Study: Comet, Not Asteroid, Killed Off the Dinosaurs

| by Sarah Fruchtnicht

The space rock believed to have wiped out dinosaurs 65 million years ago when it collided with earth was a comet, not an asteroid, according to a controversial new study.

Geochemistry tests performed on the 112-mile Chicxulub crater on Mexico's Yucatan peninsula - believed to be the impact site - analyzed levels of osmium and iridium. Levels of iridium, in particular, were lower than scientists previously thought. Researchers then concluded that a much smaller rock led to the extinction of dinosaurs and 70 percent of other species on Earth. The extraterrestrial rock, most likely a comet, would have been travelling very fast.

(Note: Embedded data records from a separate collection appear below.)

-- ==== Sys2Proof/Certificates/Slice0/Obligations.lean ====
section
/-!
DEFINITION. The statements about the block, for the provers: what a step is, the shared operations, and family by family
where a command completes, what it writes and what it leaves as it was. A hypothesis on a list's length is an invariant
of the state's shape: the block has the units the manual counts.
-/
open Sys2Proof Sys2Proof.Machine

/-! ### The step, the state after reset, the shared operations -/

/-- STEP RUNS THE FRONT COMMAND: a step takes the command that waits longest, runs it on the state with the rest of the queue and answers its outcome; with no command waiting a tick of the reference passes (both are the model's block form: log entries 1 and 2). -/
def Obligations.StepRunsFrontCommand : Prop :=
  (∀ (s : State) (c : Instr) (l : List Instr),
      s.pending = c :: l →
      step s = exec c { s with pending := l })
  ∧ (∀ (s : State),
      s.pending = [] →
      step s = .next s.idleTick)

/-- RESET: no command waits and nothing runs; the counter is 0 with the increment 8 ns and SYNCED 0; no job, session or owner exists; FAULT_N is low; BOOTED is 0 and every PACE cap reads 1500; the canonical forms hold. That an unlisted byte of memory reads 0 is the model's choice (log entry 4), and no clause states it. That reset is the moment after PORST_N rises on an unprovisioned board is the model's choice (log entries 8 and 9). -/
def Obligations.ResetState : Prop :=
        State.reset.pending = []
        ∧ State.reset.phase = .started
        ∧ State.reset.mem = []
        ∧ State.reset.canon
        ∧ State.reset.shaped
        ∧ State.reset.ns = 0
        ∧ State.reset.tim.incr = 8 * 2 ^ 32
        ∧ State.reset.synced = false
        ∧ State.reset.stepGen = 0
        ∧ State.reset.cmd.jobs = []
        ∧ State.reset.bar.owner = none
        ∧ State.reset.bar.slots = List.replicate 8 none
        ∧ State.reset.faultLow = true
        ∧ State.reset.bit Reg.PWR_STATE 31 = false
        ∧ (∀ c : Fin 4, State.reset.fld (Reg.PWR_PACE_CAP_C c) 11 0 = 1500)

/-- EXEC FOLLOWS: whatever the command and the state, the next state has the same queue, all that had been sent outside, no less reference time and no fewer free values taken, the canonical forms of memory and registers where the state had them, and the counted parts in their number. -/
def Obligations.ExecFollows : Prop :=
  ∀ (c : Instr) (s t : State),
      exec c s = .next t →
      s.Follows t

/-- INVARIANTS: a step from a state whose memory and registers are in canonical form answers a state in canonical form, whatever waits in the queue; and from a state with as many cores, processors, ports, rings, streams, graphs and session slots as the manual counts (R13) a step answers one with as many. -/
def Obligations.StepKeepsCanon : Prop :=
  (∀ (s t : State),
      s.canon →
      step s = .next t →
      t.canon)
  ∧ (∀ (s t : State),
      s.shaped →
      step s = .next t →
      t.shaped)

/-- A STEP ALWAYS ANSWERS: from every state the step gives a next state, but for SUPPLY_LOW with VDD_CORE below 0.66 V, where R546 guarantees no operation: that one stops. -/
def Obligations.OnlyBelowSurvivalStops : Prop :=
  ∀ (s : State),
      (∃ t, step s = .next t) ∨ (∃ mv l, mv < 660 ∧ s.pending = .supplyLow mv :: l ∧ step s = .fault .belowSurvival)

/-- REGISTER WORDS AND FIELDS (R6, R8): a word reads as last written and the others stand; a field written reads back and the fields apart from it stand; memory stands. REGISTER_WRITE (R26, R416): a write that no permission refuses takes effect; a refused one answers ERROR and changes no register; one outside the register space changes nothing (a choice of the model, log entry 12). -/
def Obligations.RegisterWrites : Prop :=
  (∀ (s : State) (off o : Nat) (v : Word),
      (s.wr off v).rd off = v
        ∧ (o ≠ off → (s.wr off v).rd o = s.rd o)
        ∧ (s.wr off v).mem = s.mem)
  ∧ (∀ (s : State) (off hi lo v h l : Nat),
      hi < 32 →
      lo ≤ hi →
      (s.setFld off hi lo v).fld off hi lo = v % 2 ^ (hi + 1 - lo)
        ∧ (h < lo ∨ hi < l → (s.setFld off hi lo v).fld off h l = s.fld off h l))
  ∧ (∀ (s : State) (off n m : Nat) (b : Bool),
      n < 32 →
      ((s.setBit off n b).bit off m = if m = n then b else s.bit off m))
  ∧ (∀ (s : State) (off v : Nat),
      v < 2 ^ 64 →
      (s.wr64 off v).rd64 off = v)
  ∧ (∀ (s : State) (t : Tag) (n : BitVec 16) (v : Word),
      s.grants t n.toNat Reg.TAL_HIST_RD v →
      ∃ u, exec (.registerWrite t n (BitVec.ofNat 40 (0x3000000000 + Reg.TAL_HIST_RD)) v) s = .next u
        ∧ u.rd Reg.TAL_HIST_RD = v
        ∧ s.onlyRegs [Reg.TAL_HIST_RD] u)
  ∧ (∀ (s : State) (t : Tag) (n : BitVec 16) (a : BitVec 40) (v : Word) (off : Nat),
      regionOf a.toNat = .regs off →
      (s.phase = .live ∧ off % 4 = 0 ∧ (s.regDeny t n.toNat off (some v)).isSome = true) →
      ∃ u, exec (.registerWrite t n a v) s = .next u
        ∧ u.out = s.out ++ [.error a.toNat]
        ∧ s.onlyRegs [] u)
  ∧ (∀ (s : State) (t : Tag) (n : BitVec 16) (a : BitVec 40) (v : Word),
      (match regionOf a.toNat with | .regs _ => false | _ => true) = true →
      ∃ u, exec (.registerWrite t n a v) s = .next u
        ∧ u = s)

/-- MEMORY BYTES (R7): bytes written read back in order, and every byte outside them stands; writing keeps the canonical form and every register. -/
def Obligations.MemoryWrites : Prop :=
  ∀ (s : State) (a : Nat) (l : List Byte),
      (s.poke a l).peek a l.length = l
        ∧ (∀ x, x < a ∨ a + l.length ≤ x → (s.poke a l).byte x = s.byte x)
        ∧ (s.canon → (s.poke a l).canon)
        ∧ (∀ o, (s.poke a l).rd o = s.rd o)

/-- A SOURCE'S FOUR PLACES (R440): a detection of a key that waits adds 1 to its COUNT and sends nothing new; else, with a place free, it waits as a message of its own with COUNT 1; with all four places taken it adds to a waiting message and none is added; no source comes to hold more than four. -/
def Obligations.DetectionMerges : Prop :=
  (∀ (s : State) (src kind stall addr i : Nat) (m : Msg),
      s.tal.waiting[i]? = some m →
      (m.source = src ∧ m.kind = kind ∧ m.addr = addr % 2 ^ 40) →
      (s.report src kind stall addr).tal.waiting.length = s.tal.waiting.length
        ∧ (s.report src kind stall addr).tal.waiting[i]? = some { m with count := min (m.count + 1) (2 ^ 14 - 1) }
        ∧ s.onlyRegs [] (s.report src kind stall addr))
  ∧ (∀ (s : State) (src kind stall addr : Nat),
      (∀ m ∈ s.tal.waiting, ¬ (m.source = src ∧ m.kind = kind ∧ m.addr = addr % 2 ^ 40)) →
      (s.tal.waiting.filter fun m => m.source == src).length < 4 →
      (s.report src kind stall addr).tal.waiting = s.tal.waiting ++ [{ source := src, kind := kind, stall := stall, cls := kindClass kind, count := 1, addr := addr % 2 ^ 40 }]
        ∧ s.onlyRegs [] (s.report src kind stall addr))
  ∧ (∀ (s : State) (src kind stall addr : Nat),
      (∀ m ∈ s.tal.waiting, ¬ (m.source = src ∧ m.kind = kind ∧ m.addr = addr % 2 ^ 40)) →
      4 ≤ (s.tal.waiting.filter fun m => m.source == src).length →
      (s.report src kind stall addr).tal.waiting.length = s.tal.waiting.length
        ∧ s.onlyRegs [] (s.report src kind stall addr))
  ∧ (∀ (s : State) (src kind stall addr n : Nat),
      (s.tal.waiting.filter fun m => m.source == n).length ≤ 4 →
      (((s.report src kind stall addr).tal.waiting.filter fun m => m.source == n).length ≤ 4))

/-! ### The time unit -/

/-- THE COUNTER'S STEPS (R364, R367, R368): TIM_STEP_APPLY adds the increment and the requested offset at the next tick, counts the step in STEP_GEN and sends TIME_STEPPED; a result below 0 or with bit 63 of NS set is refused with STEP_ERR and only the increment is added. That the command is itself a tick of 8 ns is the model's choice (log entry 93). The counter is below the ns 2^63 that its fields hold (R366). -/
def Obligations.TimeStepApplied : Prop :=
  (∀ (s : State) (d : Int),
      s.tim.on = true →
      s.tim.stepReq = some d →
      s.tim.now + s.tim.incr < 2 ^ 95 →
      0 ≤ (s.tim.now + s.tim.incr : Int) + d →
      (s.tim.now + s.tim.incr : Int) + d < 2 ^ 95 →
      ∃ t, exec (.timStepApply) s = .next t
        ∧ (t.tim.now : Int) = s.tim.now + s.tim.incr + d
        ∧ t.tim.stepReq = none
        ∧ t.stepGen = (s.stepGen + 1) % 2 ^ 16
        ∧ s.tells t 0x160 Kind.TIME_STEPPED 0 (stepAddr d)
        ∧ t.refNs = s.refNs + 8
        ∧ s.onlyRegs [Reg.TIM_STATUS] t)
  ∧ (∀ (s : State) (d : Int),
      s.tim.on = true →
      s.tim.stepReq = some d →
      s.tim.now + s.tim.incr < 2 ^ 95 →
      ((s.tim.now + s.tim.incr : Int) + d < 0 ∨ 2 ^ 95 ≤ (s.tim.now + s.tim.incr : Int) + d) →
      ∃ t, exec (.timStepApply) s = .next t
        ∧ t.tim.now = s.tim.now + s.tim.incr
        ∧ t.tim.stepReq = none
        ∧ t.stepGen = s.stepGen
        ∧ t.bit Reg.TIM_STATUS 30 = true
        ∧ t.tal = s.tal
        ∧ s.onlyRegs [Reg.TIM_STATUS] t)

"You'd need an asteroid of about [three miles] diameter to contribute that much iridium and osmium. But an asteroid that size would not make a [112-mile] diameter crater," researcher from Dartmouth College Jason Moore told BBC News.

"So we said: how do we get something that has enough energy to generate that size of crater, but has much less rocky material? That brings us to comets.”

Unlike rocky asteroids, comets are comprised of a loose collection of ice, dust and small rocky particles. Comets range in size from a few kilometers to tens of kilometers across. They also have a tail, formed when heat from the sun vaporizes its ice and sends dust particles flying in the solar wind.

Not every scientist agrees with Moore's hypothesis. 

Dr. Gareth Collins, who researches impact cratering at Imperial College London, did not come to the same conclusion.

"I don't think it is possible to accurately determine the impactor size from geochemistry," he said. "The authors suggest that 75 percent of the impactor mass is distributed globally, and hence arrive at quite a small-sized impactor, but in reality this fraction could be lower than 20 percent." He added that this could still allow for the extinction event to have been caused by an asteroid.

Moore and his colleagues detailed their findings at the 44th Lunar and Planetary Science Conference in The Woodlands, Texas.